Dozens of cops, who you would think might have something better to do, like nothing, got involved in the pursuit of Hal, as he eluded his would-be captors by jumping into lakes, streaking past a film crew shooting some Hollywood epic in the park, and leaping high fences. Finally, after two days of thrilling escapes worthy of a dozen car-chase scenes, he was shot, for his own good, of course, with a tranquilizer dart amid the rocks and woods of a rugged area in the park a mile north of where he was first seen.
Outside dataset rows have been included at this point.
/-- A raise past `n` operand bytes records the PROGRAM_COUNTER it leaves (60_exceptions.md R176, R178). -/
theorem State.raised_raise_consume (s : State) (n : Nat) (k : FaultKind) :
    s.Raised ((s.consume n).raise k) k s.ipc (s.reg .pc + BitVec.ofNat 64 n) := by
  have hpc : (s.consume n).reg .pc = s.reg .pc + BitVec.ofNat 64 n := by rw [State.reg_consume, if_pos rfl]
  obtain ⟨hcontext, hregs, hbytes⟩ := s.onlyRegs_consume n (List.mem_singleton.2 rfl)
  exact ⟨by rw [State.raise_fault, hpc, State.consume_ipc], rfl, hpc, hregs, hbytes, rfl, rfl, rfl, rfl⟩

/-! ## Writing a register past the operand bytes (43_data_movement.md R140 to R143) -/

theorem State.reg_pc_setReg_consume (s : State) (n : Nat) {rd : Reg} (v : Word) (h : rd ≠ .pc) :
    ((s.consume n).setReg rd v).reg .pc = s.reg .pc + BitVec.ofNat 64 n := by
  rw [State.reg_setReg_of_ne h.symm, State.reg_consume, if_pos rfl]

theorem State.onlyRegs_setReg_consume (s : State) (n : Nat) (rd : Reg) (v : Word) :
    s.OnlyRegs ((s.consume n).setReg rd v) [rd, .pc] :=
  (s.onlyRegs_consume n (by simp)).setReg (by simp) v

/-! ## INC and DEC of a register (42_incdec.md R120 and R121) -/

/-- What both leave where the policy admits the target: `v` is the new value, and the flags are written last. -/
theorem modifyReg_answers {s : State} {r : Reg} {f : Word → Word} {v : Nat} (hr : s.AdmitsDest r)
    (hv : (f ((s.consume 1).reg r)).toNat = v) :
    ∃ t, withDest r s (.next ((s.consume 1).modifyReg r f)) = .next t ∧
      (r ∉ [.zf, .sf, .rf] → (t.reg r).toNat = v) ∧ t.FlagsOf .w8 v ∧
      (r ≠ .pc → t.reg .pc = s.reg .pc + 1) ∧ s.OnlyRegs t [r, .zf, .sf, .rf, .pc] := by
  subst hv
  refine ⟨_, withDest_of_admitsDest hr _, fun hflag => ?value, State.flagsOf_setFlags _ .w8 _, fun hpc => ?pc,
    ((s.onlyRegs_consume 1 (by simp)).setReg (by simp) _).setFlags (by simp) (by simp) (by simp) .w8 _⟩
  case value =>
    simp only [List.mem_cons, List.not_mem_nil, or_false, not_or] at hflag
    obtain ⟨hzf, hsf, hrf⟩ := hflag
    rw [State.reg_modifyReg, if_neg hrf, if_neg hsf, if_neg hzf, if_pos rfl]
  case pc =>
    rw [State.reg_modifyReg, if_neg (by decide), if_neg (by decide), if_neg (by decide), if_neg hpc.symm,
      State.reg_consume, if_pos rfl]
    rfl

/-! ## INC and DEC of a value in memory (42_incdec.md R122 to R125) -/

theorem State.modifyMemory_of_inBounds {s : State} {w : Width} {addr : Word} (f : Word → Word)
    (h : s.inBounds addr w.bytes) :
    s.modifyMemory w addr f =
      .next ((s.storeValue addr w (truncWidth w (f (s.loadValue addr w)))).setFlags w
        (truncWidth w (f (s.loadValue addr w)))) := by
  rw [State.modifyMemory, State.memModify_of_inBounds _ h]
  rfl

theorem State.modifyMemory_of_outOfBounds {s : State} {w : Width} {addr : Word} (f : Word → Word)
    (h : ¬s.inBounds addr w.bytes) :
    s.modifyMemory w addr f = .next (s.raise (.memoryFault addr w.bytes)) := by
  rw [State.modifyMemory, State.memModify_of_outOfBounds _ h]
  rfl

/-- What all four leave in bounds: `v` is the new value, cut to its width. -/
theorem modifyMemory_answers {s : State} (n : Nat) {w : Width} {addr : Word} (f : Word → Word) {v : Nat}
    (hin : addr.toNat + w.bytes ≤ s.params.capacity)
    (hv : (f (s.loadValue addr w)).toNat % 2 ^ (8 * w.bytes) = v) :
    ∃ t, (s.consume n).modifyMemory w addr f = .next t ∧
      (t.loadValue addr w).toNat = v ∧ t.FlagsOf w v ∧ t.reg .pc = s.reg .pc + BitVec.ofNat 64 n ∧
      s.OnlyRegsAndBytes t [.zf, .sf, .rf, .pc] addr w := by
  refine ⟨_, State.modifyMemory_of_inBounds f hin, ?value, ?flags, ?pc,
    ((s.onlyRegs_consume n (by decide)).storeValue addr w _).setFlags (by decide) (by decide) (by decide) _⟩
  case value =>
    have hload := (s.consume n).loadValue_storeValue addr w (truncWidth w (f (s.loadValue addr w)))
    refine (congrArg BitVec.toNat hload).trans ?_
    rw [toNat_truncWidth, toNat_truncWidth, Nat.mod_mod, hv]
  case flags =>
    have hflags := State.flagsOf_setFlags
      ((s.consume n).storeValue addr w (truncWidth w (f (s.loadValue addr w)))) w
      (truncWidth w (f (s.loadValue addr w)))
    rwa [toNat_truncWidth, hv] at hflags
  case pc =>
    rw [State.reg_setFlags, if_neg (by decide), if_neg (by decide), if_neg (by decide), State.reg_storeValue,
      State.reg_consume, if_pos rfl]

theorem toNat_add_one_mod (w : Width) (v : Word) :
    (v + 1).toNat % 2 ^ (8 * w.bytes) = (v.toNat + 1) % 2 ^ (8 * w.bytes) := by
  rw [BitVec.toNat_add]
  exact Nat.mod_mod_of_dvd _ (Nat.pow_dvd_pow 2 (Nat.mul_le_mul_left 8 w.bytes_le))

/-- Subtracting 1 is adding 2^(8w) - 1, since 2^(8w) divides 2^64. -/
theorem toNat_sub_one_mod (w : Width) (v : Word) :
    (v - 1).toNat % 2 ^ (8 * w.bytes) = (v.toNat + (2 ^ (8 * w.bytes) - 1)) % 2 ^ (8 * w.bytes) := by
  have hone : (1 : Word).toNat = 1 := rfl
  rw [BitVec.toNat_sub, hone]
  cases w <;> simp only [Width.bytes] <;> omega

/-! ## Loads and the store, on either side of the bound (43_data_movement.md R142 to R144) -/

theorem State.loadReg_of_inBounds {s : State} {w : Width} {addr : Word} (rd : Reg) (h : s.inBounds addr w.bytes) :
    s.loadReg rd w addr = .next (s.setReg rd (s.loadValue addr w)) := by
  rw [State.loadReg, State.memRead_of_inBounds h]
  rfl

theorem State.loadReg_of_outOfBounds {s : State} {w : Width} {addr : Word} (rd : Reg)
    (h : ¬s.inBounds addr w.bytes) : s.loadReg rd w addr = .next (s.raise (.memoryFault addr w.bytes)) := by
  rw [State.loadReg, State.memRead_of_outOfBounds h]
  rfl

theorem State.storeReg_of_inBounds {s : State} {w : Width} {addr : Word} (rs : Reg) (h : s.inBounds addr w.bytes) :
    s.storeReg w addr rs = .next (s.storeValue addr w (s.reg rs)) := by
  rw [State.storeReg, State.memWrite_of_inBounds _ h]
  rfl

theorem State.storeReg_of_outOfBounds {s : State} {w : Width} {addr : Word} (rs : Reg)
    (h : ¬s.inBounds addr w.bytes) : s.storeReg w addr rs = .next (s.raise (.memoryFault addr w.bytes)) := by
  rw [State.storeReg, State.memWrite_of_outOfBounds _ h]
  rfl

/-- What both loads leave where the policy admits the destination and the access is in bounds. -/
theorem loadReg_answers {s : State} (n : Nat) {rd : Reg} {w : Width} {addr : Word} (hrd : s.AdmitsDest rd)
    (hin : addr.toNat + w.bytes ≤ s.params.capacity) :
    ∃ t, withDest rd s ((s.consume n).loadReg rd w addr) = .next t ∧
      (∀ k < 8, (t.reg rd).extractLsb' (8 * k) 8 =
        if k < w.bytes then s.mem.readByte (addr.toNat + byteOffset s.params.byteOrder w k) else 0) ∧
      (rd ≠ .pc → t.reg .pc = s.reg .pc + BitVec.ofNat 64 n) ∧ s.OnlyRegs t [rd, .pc] := by
  refine ⟨_, (withDest_of_admitsDest hrd _).trans (State.loadReg_of_inBounds rd hin), fun k _ => ?_,
    s.reg_pc_setReg_consume n _, s.onlyRegs_setReg_consume n rd _⟩
  rw [State.reg_setReg, if_pos rfl]
  exact (s.consume n).extractLsb'_loadValue addr w k

/-- An answer that is a raise past `n` operand bytes, as the statements name it. -/
theorem raised_of_eq_raise {s : State} {n : Nat} {k : FaultKind} {answer : Result}
    (h : answer = .next ((s.consume n).raise k)) :
    ∃ t, answer = .next t ∧ t.trace = s.trace ∧ s.Raised t k s.ipc (s.reg .pc + BitVec.ofNat 64 n) :=
  ⟨_, h, rfl, s.raised_raise_consume n k⟩

/-! ## The obligations -/

/-- Settles O18: A after DIV is the quotient, A after MOD the remainder, and the division law is that of the natural
numbers. -/
theorem divAndModSatisfyDivisionLaw : Obligations.DivAndModSatisfyDivisionLaw := by
  intro s hb
  have hpos : 0 < (s.reg .b).toNat := Nat.pos_of_ne_zero fun h => hb (BitVec.eq_of_toNat_eq h)
  refine ⟨_, _, exec_div_of_ne_zero hb, exec_mod_of_ne_zero hb, ?law, ?below, ?agree, ?clear⟩
  case law =>
    rw [State.reg_setReg_of_ne (by decide), State.reg_a_writeA, State.reg_a_writeA, BitVec.toNat_udiv,
      BitVec.toNat_umod, Nat.div_add_mod']
  case below =>
    rw [State.reg_a_writeA, BitVec.toNat_umod]
    exact Nat.mod_lt _ hpos
  case agree => rw [State.reg_setReg, if_pos rfl, State.reg_a_writeA]
  case clear => rw [State.reg_writeA, if_pos rfl]

/-- Settles O19: `modifyReg_answers` at the sum with 1. -/
theorem incRegAddsOneThenSetsFlags : Obligations.IncRegAddsOneThenSetsFlags := by
  intro r s hr
  obtain ⟨t, hexec, hspec⟩ := modifyReg_answers (f := (· + 1)) hr (BitVec.toNat_add _ _)
  exact ⟨t, _, hexec, rfl, hspec⟩

/-- Settles O20: `modifyReg_answers` at the difference with 1. -/
theorem decRegSubtractsOneThenSetsFlags : Obligations.DecRegSubtractsOneThenSetsFlags := by
  intro r s hr
  obtain ⟨t, hexec, hspec⟩ := modifyReg_answers (f := (· - 1)) hr
    ((BitVec.toNat_sub _ _).trans (congrArg (· % 2 ^ 64) (Nat.add_comm _ _)))
  exact ⟨t, _, hexec, rfl, hspec⟩

/-- Settles O21: both forms are `modifyMemory_answers` at the sum with 1. -/
theorem incMemoryAddsOneAndSetsNarrowFlags : Obligations.IncMemoryAddsOneAndSetsNarrowFlags := by
  refine ⟨fun w ra s hin => ?inRegister, fun w addr s hin => ?literal⟩
  case inRegister =>
    obtain ⟨t, hexec, hspec⟩ := modifyMemory_answers 2 (· + 1) hin (toNat_add_one_mod w _)
    exact ⟨t, _, hexec, rfl, hspec⟩
  case literal =>
    obtain ⟨t, hexec, hspec⟩ := modifyMemory_answers 9 (· + 1) hin (toNat_add_one_mod w _)
    exact ⟨t, _, hexec, rfl, hspec⟩

/-- Settles O22: both forms are `modifyMemory_answers` at the difference with 1. -/
theorem decMemorySubtractsOneAndSetsNarrowFlags : Obligations.DecMemorySubtractsOneAndSetsNarrowFlags := by
  refine ⟨fun w ra s hin => ?inRegister, fun w addr s hin => ?literal⟩
  case inRegister =>
    obtain ⟨t, hexec, hspec⟩ := modifyMemory_answers 2 (· - 1) hin (toNat_sub_one_mod w _)
    exact ⟨t, _, hexec, rfl, hspec⟩
  case literal =>
    obtain ⟨t, hexec, hspec⟩ := modifyMemory_answers 9 (· - 1) hin (toNat_sub_one_mod w _)
    exact ⟨t, _, hexec, rfl, hspec⟩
He had survived all sorts of hazards at that point. He must have wandered down from the hills of the Hudson High- lands, where coyotes commonly roam, some 50 miles to the north, dodging traffic and real-estate agents down through the Westchester County suburbs and the Bronx, crossing over a railroad trestle or swimming the Harlem River to get into Manhattan without having to pay the exorbitant bridge and tunnel tolls imposed on most visitors. The speculation was that he had kept to the edge of the Hudson River along the west side of Manhattan, then boldly headed east past a mile of pricey apartments and shops to get over to Central Park, where the piles of feathers he left behind indicated that he had eaten quite well (and the same dish, canardfrais au parc central avec pigeon gras, would undoubtedly have run $50 or $60 as an entree at nearby restaurants).
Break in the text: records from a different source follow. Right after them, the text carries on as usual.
-- ==== Sys2Proof/Word.lean ====
section
/-! DEFINITION. The words of the block and what can arrive at its ports.
A byte is 8 bits, a word (TransferWord, command word) 32 bits (00_scope.md R8). -/

namespace Sys2Proof

/-- 8 bits (R8). -/
abbrev Byte := BitVec 8

/-- 32 bits: a TransferWord or a command word (R7 WORD_BITS, R90). -/
abbrev Word := BitVec 32

/-- Where in an Instruction a DCC byte pattern of the opcode table stands (R101, R103 to R108): the
address bytes come first, the command bytes after them; the Idle and the Broadcast Emergency Stop
patterns are whole Instructions. The patterns of different places overlap (`01DCSSSS` is also a
short address), so bytes are read with their place (log 11). -/
inductive Place where
  | address
  | command
  | whole
deriving DecidableEq, Repr

/-- One thing that happens at the block's interfaces (R20, R344): the host offers a command word, the
consumer pops, the platform drives `rst`. The last two are the model's own: the packet encoder emits
one byte pattern, or one framed packet, of the opcode table (log 10). -/
inductive Input where
  | cmd (w : Word)
  | pop
  | rst (level : Bool)
  | wire (place : Place) (bytes : List Byte)
  | frame (words : List Word)
deriving DecidableEq, Repr

/-- One bit of a `BitVec`. -/
def bit1 (b : Bool) : BitVec 1 := BitVec.ofBool b

end Sys2Proof
end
But the ultimate hazard awaited the daring and handsome young (I-year-old) coyote. Bureaucracy and its Procedures. Good intentions abounded. He was, the announcement came, to be taken upstate and released somewhere in the Adirondack Mountains. How long could that take, for God’s sake? You can drive up there from the city in five hours at most. Ten days later came the news that Hal had suddenly died in the custody of the state Department of Environmental Conservation, just as they were finally almost ready to get around to taking him upstate and setting him free. An expert’s report was due, of course, but it was quickly revealed that the officials “caring for” the coyote had, according to the New York Post story, “aggressively hogtied the animal, wrapped his snout in tape and lassoed his neck because they feared being bitten…. Both his forelegs and hind legs were roped together … Workers [preparing to tag him] also held him in a noose using a ‘catchpole’ normally considered safe.”

There was no indication whether the tape around his snout was red, but it was all clearly the equivalent of making him fill out forms, processing his application in triplicate, auditing him and certifying him, running a background and credit check, and looking into whether he had any unpaid parking tickets, while compelling him to wait, and to wait, and then wait some more for release from the bureaucrats’ protocol-encumbered clutches.

Poor Hal. Having accomplished something heroic all by himself, he couldn’t be left alone. No, he had to be seized hold of and protected by the state … and from what, exactly? What if he had simply been allowed to remain in the park, until he eventually got tired of New York and its frantic pace and decided to make his way back upstate again? Who was threatening him? Drug dealers? Tourists? Publishing agents looking for paperback and TV-movie rights? And aside from a few ducks and not exactly irreplaceable pigeons, no one was being threatened by him. But he was caged and bound until he died, maybe of stress, maybe of despair, since like the rest of us he may have realized that once in officialdom’s smothering embrace it’s all over, you’re never really going to be allowed to be on your own again, you’re hogtied, according to regulations, and for your own good, of course.